*PROBLEM DETAILS:*
Starting at the first line of the data below, repeat each line word for word up to and including the line with "m => m.mode".

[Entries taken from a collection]
:::::

-- ==== Sys2Proof/Machine/Forms.lean ====
section
/-! DEFINITION. The operand forms, and the kind, operand, mode, length and operand bytes of each instruction
(30_encoding.md R81, R82, R84, 41_addressing.md R135). -/

namespace Sys2Proof

open Sys2Proof.Machine (hi lo)

/-- An operand whose mode has an effective address (R81, R123 to R133), with its operand bytes. -/
inductive MemOperand where
  | imm (imm8 : Byte) | rel (off8 : Byte)
  | zp (zp8 : Byte) | zpx (zp8 : Byte) | zpy (zp8 : Byte) | izx (zp8 : Byte) | izy (zp8 : Byte)
  | abs (abs16 : Word) | abx (abs16 : Word) | aby (abs16 : Word) | ind (abs16 : Word)
  deriving DecidableEq, Repr

/-- The operand of an instruction: none for the sentinel, none for Implicit, A for Accumulator, or one with an address. -/
inductive Operand where
  | noOperand | implied | accumulator | mem (m : MemOperand)
  deriving DecidableEq, Repr

/-- The mode of an operand with an address. -/
def MemOperand.mode : MemOperand → Mode
  | .imm _ => .imm
  | .rel _ => .rel
  | .zp _ => .zp
  | .zpx _ => .zpx
  | .zpy _ => .zpy
  | .izx _ => .izx
  | .izy _ => .izy
  | .abs _ => .abs
  | .abx _ => .abx
  | .aby _ => .aby
  | .ind _ => .ind

/-- The mode of an operand. -/
def Operand.mode : Operand → Mode
  | .noOperand => .noMode
  | .implied => .imp
  | .accumulator => .acc
  | .mem m => m.mode

/-- `instruction_length(mode)` (R81). The spec gives "no addressing mode" no length: its opcode byte alone is read.
DESIGN CHOICE (log 17, safe). -/
def Mode.length : Mode → Nat
  | .imp | .acc => 1
  | .imm | .rel | .zp | .zpx | .zpy | .izx | .izy => 2
  | .abs | .abx | .aby | .ind => 3
  | .noMode => 1

/-- The operand bytes in memory order: abs16 low byte first (R81, R82). -/
def MemOperand.bytes : MemOperand → List Byte
  | .imm b | .rel b | .zp b | .zpx b | .zpy b | .izx b | .izy b => [b]
  | .abs w | .abx w | .aby w | .ind w => [lo w, hi w]

/-- The raw operand bytes of an operand (R39, R102). -/
def Operand.bytes : Operand → List Byte
  | .noOperand | .implied | .accumulator => []
  | .mem m => m.bytes

/-- The kind of an instruction (R84, R92). -/
def Instr.kind : Instr → Kind
  | .adcImm _ => .adc
  | .adcZp _ => .adc
  | .adcZpx _ => .adc
  | .adcAbs _ => .adc
  | .adcAbx _ => .adc
  | .adcAby _ => .adc
  | .adcIzx _ => .adc
  | .adcIzy _ => .adc
  | .sbcImm _ => .sbc
  | .sbcZp _ => .sbc
  | .sbcZpx _ => .sbc
  | .sbcAbs _ => .sbc
  | .sbcAbx _ => .sbc
  | .sbcAby _ => .sbc
  | .sbcIzx _ => .sbc
  | .sbcIzy _ => .sbc
  | .andImm _ => .and
  | .andZp _ => .and
  | .andZpx _ => .and
  | .andAbs _ => .and
  | .andAbx _ => .and
  | .andAby _ => .and
  | .andIzx _ => .and
  | .andIzy _ => .and
  | .oraImm _ => .ora
  | .oraZp _ => .ora
  | .oraZpx _ => .ora
  | .oraAbs _ => .ora
  | .oraAbx _ => .ora
  | .oraAby _ => .ora
  | .oraIzx _ => .ora
  | .oraIzy _ => .ora
  | .eorImm _ => .eor
  | .eorZp _ => .eor
  | .eorZpx _ => .eor
  | .eorAbs _ => .eor
  | .eorAbx _ => .eor
  | .eorAby _ => .eor
  | .eorIzx _ => .eor
  | .eorIzy _ => .eor
  | .bitZp _ => .bit
  | .bitAbs _ => .bit
  | .cmpImm _ => .cmp
  | .cmpZp _ => .cmp
  | .cmpZpx _ => .cmp
  | .cmpAbs _ => .cmp
  | .cmpAbx _ => .cmp
  | .cmpAby _ => .cmp
  | .cmpIzx _ => .cmp
  | .cmpIzy _ => .cmp
  | .cpxImm _ => .cpx
  | .cpxZp _ => .cpx
  | .cpxAbs _ => .cpx
  | .cpyImm _ => .cpy
  | .cpyZp _ => .cpy
  | .cpyAbs _ => .cpy
  | .aslAcc => .asl
  | .aslZp _ => .asl
  | .aslZpx _ => .asl
  | .aslAbs _ => .asl
  | .aslAbx _ => .asl
  | .lsrAcc => .lsr
  | .lsrZp _ => .lsr
  | .lsrZpx _ => .lsr
  | .lsrAbs _ => .lsr
  | .lsrAbx _ => .lsr
  | .rolAcc => .rol
  | .rolZp _ => .rol
  | .rolZpx _ => .rol
  | .rolAbs _ => .rol
  | .rolAbx _ => .rol
  | .rorAcc => .ror
  | .rorZp _ => .ror
  | .rorZpx _ => .ror
  | .rorAbs _ => .ror
  | .rorAbx _ => .ror
  | .incZp _ => .inc
  | .incZpx _ => .inc
  | .incAbs _ => .inc
  | .incAbx _ => .inc
  | .decZp _ => .dec
  | .decZpx _ => .dec
  | .decAbs _ => .dec
  | .decAbx _ => .dec
  | .inx => .inx
  | .iny => .iny
  | .dex => .dex
  | .dey => .dey
  | .bpl _ => .bpl
  | .bmi _ => .bmi
  | .bvc _ => .bvc
  | .bvs _ => .bvs
  | .bcc _ => .bcc
  | .bcs _ => .bcs
  | .bne _ => .bne
  | .beq _ => .beq
  | .jmpAbs _ => .jmp
  | .jmpInd _ => .jmp
  | .jsr _ => .jsr
  | .rts => .rts
  | .rti => .rti
  | .brk => .brk
  | .pha => .pha
  | .php => .php
  | .pla => .pla
  | .plp => .plp
  | .ldaImm _ => .lda
  | .ldaZp _ => .lda
  | .ldaZpx _ => .lda
  | .ldaAbs _ => .lda
  | .ldaAbx _ => .lda
  | .ldaAby _ => .lda
  | .ldaIzx _ => .lda
  | .ldaIzy _ => .lda
  | .ldxImm _ => .ldx
  | .ldxZp _ => .ldx
  | .ldxZpy _ => .ldx
  | .ldxAbs _ => .ldx
  | .ldxAby _ => .ldx
  | .ldyImm _ => .ldy
  | .ldyZp _ => .ldy
  | .ldyZpx _ => .ldy
  | .ldyAbs _ => .ldy
  | .ldyAbx _ => .ldy
  | .staZp _ => .sta
  | .staZpx _ => .sta
  | .staAbs _ => .sta
  | .staAbx _ => .sta
  | .staAby _ => .sta
  | .staIzx _ => .sta
  | .staIzy _ => .sta
  | .stxZp _ => .stx
  | .stxZpy _ => .stx
  | .stxAbs _ => .stx
  | .styZp _ => .sty
  | .styZpx _ => .sty
  | .styAbs _ => .sty
  | .tax => .tax
  | .tay => .tay
  | .tsx => .tsx
  | .txa => .txa
  | .txs => .txs
  | .tya => .tya
  | .clc => .clc
  | .cld => .cld
  | .cli => .cli
  | .clv => .clv
  | .sec => .sec
  | .sed => .sed
  | .sei => .sei
  | .nop => .nop
  | .sentinel _ => .noInstruction

/-- The operand of an instruction, which gives its mode (R84, R135). -/
def Instr.operand : Instr → Operand
  | .adcImm imm => .mem (.imm imm)
  | .adcZp zp => .mem (.zp zp)
  | .adcZpx zp => .mem (.zpx zp)
  | .adcAbs addr => .mem (.abs addr)
  | .adcAbx addr => .mem (.abx addr)
  | .adcAby addr => .mem (.aby addr)
  | .adcIzx zp => .mem (.izx zp)
  | .adcIzy zp => .mem (.izy zp)
  | .sbcImm imm => .mem (.imm imm)
  | .sbcZp zp => .mem (.zp zp)
  | .sbcZpx zp => .mem (.zpx zp)
  | .sbcAbs addr => .mem (.abs addr)
  | .sbcAbx addr => .mem (.abx addr)
  | .sbcAby addr => .mem (.aby addr)
  | .sbcIzx zp => .mem (.izx zp)
  | .sbcIzy zp => .mem (.izy zp)
  | .andImm imm => .mem (.imm imm)
  | .andZp zp => .mem (.zp zp)
  | .andZpx zp => .mem (.zpx zp)
  | .andAbs addr => .mem (.abs addr)
  | .andAbx addr => .mem (.abx addr)
  | .andAby addr => .mem (.aby addr)
  | .andIzx zp => .mem (.izx zp)
  | .andIzy zp => .mem (.izy zp)
  | .oraImm imm => .mem (.imm imm)
  | .oraZp zp => .mem (.zp zp)
  | .oraZpx zp => .mem (.zpx zp)
  | .oraAbs addr => .mem (.abs addr)
  | .oraAbx addr => .mem (.abx addr)
  | .oraAby addr => .mem (.aby addr)
  | .oraIzx zp => .mem (.izx zp)
  | .oraIzy zp => .mem (.izy zp)
  | .eorImm imm => .mem (.imm imm)
  | .eorZp zp => .mem (.zp zp)
  | .eorZpx zp => .mem (.zpx zp)
  | .eorAbs addr => .mem (.abs addr)
  | .eorAbx addr => .mem (.abx addr)
  | .eorAby addr => .mem (.aby addr)
  | .eorIzx zp => .mem (.izx zp)
  | .eorIzy zp => .mem (.izy zp)
  | .bitZp zp => .mem (.zp zp)
  | .bitAbs addr => .mem (.abs addr)
  | .cmpImm imm => .mem (.imm imm)
  | .cmpZp zp => .mem (.zp zp)
  | .cmpZpx zp => .mem (.zpx zp)
  | .cmpAbs addr => .mem (.abs addr)
  | .cmpAbx addr => .mem (.abx addr)
  | .cmpAby addr => .mem (.aby addr)
  | .cmpIzx zp => .mem (.izx zp)
  | .cmpIzy zp => .mem (.izy zp)
  | .cpxImm imm => .mem (.imm imm)
  | .cpxZp zp => .mem (.zp zp)
  | .cpxAbs addr => .mem (.abs addr)
  | .cpyImm imm => .mem (.imm imm)
  | .cpyZp zp => .mem (.zp zp)
  | .cpyAbs addr => .mem (.abs addr)
  | .aslAcc => .accumulator
  | .aslZp zp => .mem (.zp zp)
  | .aslZpx zp => .mem (.zpx zp)
  | .aslAbs addr => .mem (.abs addr)
  | .aslAbx addr => .mem (.abx addr)
  | .lsrAcc => .accumulator
  | .lsrZp zp => .mem (.zp zp)
  | .lsrZpx zp => .mem (.zpx zp)
  | .lsrAbs addr => .mem (.abs addr)
  | .lsrAbx addr => .mem (.abx addr)
  | .rolAcc => .accumulator
  | .rolZp zp => .mem (.zp zp)
  | .rolZpx zp => .mem (.zpx zp)
  | .rolAbs addr => .mem (.abs addr)
  | .rolAbx addr => .mem (.abx addr)
  | .rorAcc => .accumulator
  | .rorZp zp => .mem (.zp zp)
  | .rorZpx zp => .mem (.zpx zp)
  | .rorAbs addr => .mem (.abs addr)
  | .rorAbx addr => .mem (.abx addr)
  | .incZp zp => .mem (.zp zp)
  | .incZpx zp => .mem (.zpx zp)
  | .incAbs addr => .mem (.abs addr)
  | .incAbx addr => .mem (.abx addr)
  | .decZp zp => .mem (.zp zp)
  | .decZpx zp => .mem (.zpx zp)
  | .decAbs addr => .mem (.abs addr)
  | .decAbx addr => .mem (.abx addr)
  | .inx => .implied
  | .iny => .implied
  | .dex => .implied
  | .dey => .implied
  | .bpl off => .mem (.rel off)
  | .bmi off => .mem (.rel off)
  | .bvc off => .mem (.rel off)
  | .bvs off => .mem (.rel off)
  | .bcc off => .mem (.rel off)
  | .bcs off => .mem (.rel off)
  | .bne off => .mem (.rel off)
  | .beq off => .mem (.rel off)
  | .jmpAbs addr => .mem (.abs addr)
  | .jmpInd addr => .mem (.ind addr)
  | .jsr addr => .mem (.abs addr)
  | .rts => .implied
  | .rti => .implied
  | .brk => .implied
  | .pha => .implied
  | .php => .implied
  | .pla => .implied
  | .plp => .implied
  | .ldaImm imm => .mem (.imm imm)
  | .ldaZp zp => .mem (.zp zp)
  | .ldaZpx zp => .mem (.zpx zp)
  | .ldaAbs addr => .mem (.abs addr)
  | .ldaAbx addr => .mem (.abx addr)
  | .ldaAby addr => .mem (.aby addr)
  | .ldaIzx zp => .mem (.izx zp)
  | .ldaIzy zp => .mem (.izy zp)
  | .ldxImm imm => .mem (.imm imm)
  | .ldxZp zp => .mem (.zp zp)
  | .ldxZpy zp => .mem (.zpy zp)
  | .ldxAbs addr => .mem (.abs addr)
  | .ldxAby addr => .mem (.aby addr)
  | .ldyImm imm => .mem (.imm imm)
  | .ldyZp zp => .mem (.zp zp)
  | .ldyZpx zp => .mem (.zpx zp)
  | .ldyAbs addr => .mem (.abs addr)
  | .ldyAbx addr => .mem (.abx addr)
  | .staZp zp => .mem (.zp zp)
  | .staZpx zp => .mem (.zpx zp)
  | .staAbs addr => .mem (.abs addr)
  | .staAbx addr => .mem (.abx addr)
  | .staAby addr => .mem (.aby addr)
  | .staIzx zp => .mem (.izx zp)
  | .staIzy zp => .mem (.izy zp)
  | .stxZp zp => .mem (.zp zp)
  | .stxZpy zp => .mem (.zpy zp)
  | .stxAbs addr => .mem (.abs addr)
  | .styZp zp => .mem (.zp zp)
  | .styZpx zp => .mem (.zpx zp)
  | .styAbs addr => .mem (.abs addr)
  | .tax => .implied
  | .tay => .implied
  | .tsx => .implied
  | .txa => .implied
  | .txs => .implied
  | .tya => .implied
  | .clc => .implied
  | .cld => .implied
  | .cli => .implied
  | .clv => .implied
  | .sec => .implied
  | .sed => .implied
  | .sei => .implied
  | .nop => .implied
  | .sentinel _ => .noOperand

/-- The mode of an instruction. -/
def Instr.mode (i : Instr) : Mode := i.operand.mode

/-- The length of an instruction in bytes (R81). -/
def Instr.length (i : Instr) : Nat := i.mode.length

/-- The 8 kinds the source never names (R86). -/
def unlistedKinds : List Kind := [.and, .ora, .eor, .bit, .inx, .iny, .dex, .dey]

/-- Whether a kind is one the source never names (R86). -/
def Kind.unlisted (k : Kind) : Bool := unlistedKinds.contains k

end Sys2Proof
end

:::::

*SOLUTION BELOW:*
-- ==== Sys2Proof/Machine/Forms.lean ====
section
/-! DEFINITION. The operand forms, and the kind, operand, mode, length and operand bytes of each instruction
(30_encoding.md R81, R82, R84, 41_addressing.md R135). -/

namespace Sys2Proof

open Sys2Proof.Machine (hi lo)

/-- An operand whose mode has an effective address (R81, R123 to R133), with its operand bytes. -/
inductive MemOperand where
  | imm (imm8 : Byte) | rel (off8 : Byte)
  | zp (zp8 : Byte) | zpx (zp8 : Byte) | zpy (zp8 : Byte) | izx (zp8 : Byte) | izy (zp8 : Byte)
  | abs (abs16 : Word) | abx (abs16 : Word) | aby (abs16 : Word) | ind (abs16 : Word)
  deriving DecidableEq, Repr

/-- The operand of an instruction: none for the sentinel, none for Implicit, A for Accumulator, or one with an address. -/
inductive Operand where
  | noOperand | implied | accumulator | mem (m : MemOperand)
  deriving DecidableEq, Repr

/-- The mode of an operand with an address. -/
def MemOperand.mode : MemOperand → Mode
  | .imm _ => .imm
  | .rel _ => .rel
  | .zp _ => .zp
  | .zpx _ => .zpx
  | .zpy _ => .zpy
  | .izx _ => .izx
  | .izy _ => .izy
  | .abs _ => .abs
  | .abx _ => .abx
  | .aby _ => .aby
  | .ind _ => .ind

/-- The mode of an operand. -/
def Operand.mode : Operand → Mode
  | .noOperand => .noMode
  | .implied => .imp
  | .accumulator => .acc
  | .mem m => m.mode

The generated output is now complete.